У хозяйки полно забот: она следит, чтобы все ели, пили, подносит закуски, подливает. Но столы в сторону, Кибальчич ударяет по клавишам пианино, и на середину комнаты выплывает Желябов. Грациозные поклоны дамам, уморительные ужимки.

— Дамы и кавалеры, танцуем кадриль… Закружились, переплелись пары. Желябов не пропускает ни одной дамы: вот он склонился к плечу Перовской и что-то ласково нашептывает ей, а через минуту в его объятиях Ошанина, великосветская непринужденность, утонченная галантность и холодный реверанс бросают Андрея к Гесе. Геся хохочет, отбивается, что-то смущенно бормочет и плывет по воздуху, поднятая сильными руками.
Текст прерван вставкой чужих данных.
-- ==== Sys2Proof/Decode.lean ====
section
/-! DEFINITION. The command that a word spells by the bits of spec/opcode_table.json. The table gives no row any bits:
commands come as events, register writes and frames, whose own layouts the rows' operands carry. The 24-bit and 48-bit
encodings of the Lantern instructions (10 R391, R392) are in Machine/LanternCode.lean. -/

namespace Sys2Proof

/-- No row of the table gives bits, so no word spells a command. (DESIGN CHOICE, log entry 3.) -/
def decodeTableWord (_nbits _w : Nat) : Option Instr := none

end Sys2Proof
end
— Дамы и кавалеры, лансье!

— К черту! — Кибальчич устал играть, ему тоже хочется пройтись в паре, и он уже подставил руку Якимовой, задорно прищелкивая каблуками, как вдруг на середину комнаты с лихими выкриками выскакивают Желябов и Саблин. Пиджаки долой, в русских косоворотках, расстегнув ворот, они начинают отламывать трепака, да какого! Сначала «дамы» и «кавалеры» подхлопывают в такт, но сбиваются; танцоры ускоряют ритм. Звенит на столе посуда, мигают свечи, коптит лампа. Трепак заразителен. Якимова уже присоединилась, за ней сорвался Кибальчич… И скоро полтора десятка людей, ухая, взвизгивая, ухарски вскрикивая, носились в узком кругу. Жалобно потрескивают половицы. Трепак ужасающий. И, наверное, он не закончился бы до тех пор, пока изможденные танцоры не повалились без сил, но страшный стук в дверь прервал пляску.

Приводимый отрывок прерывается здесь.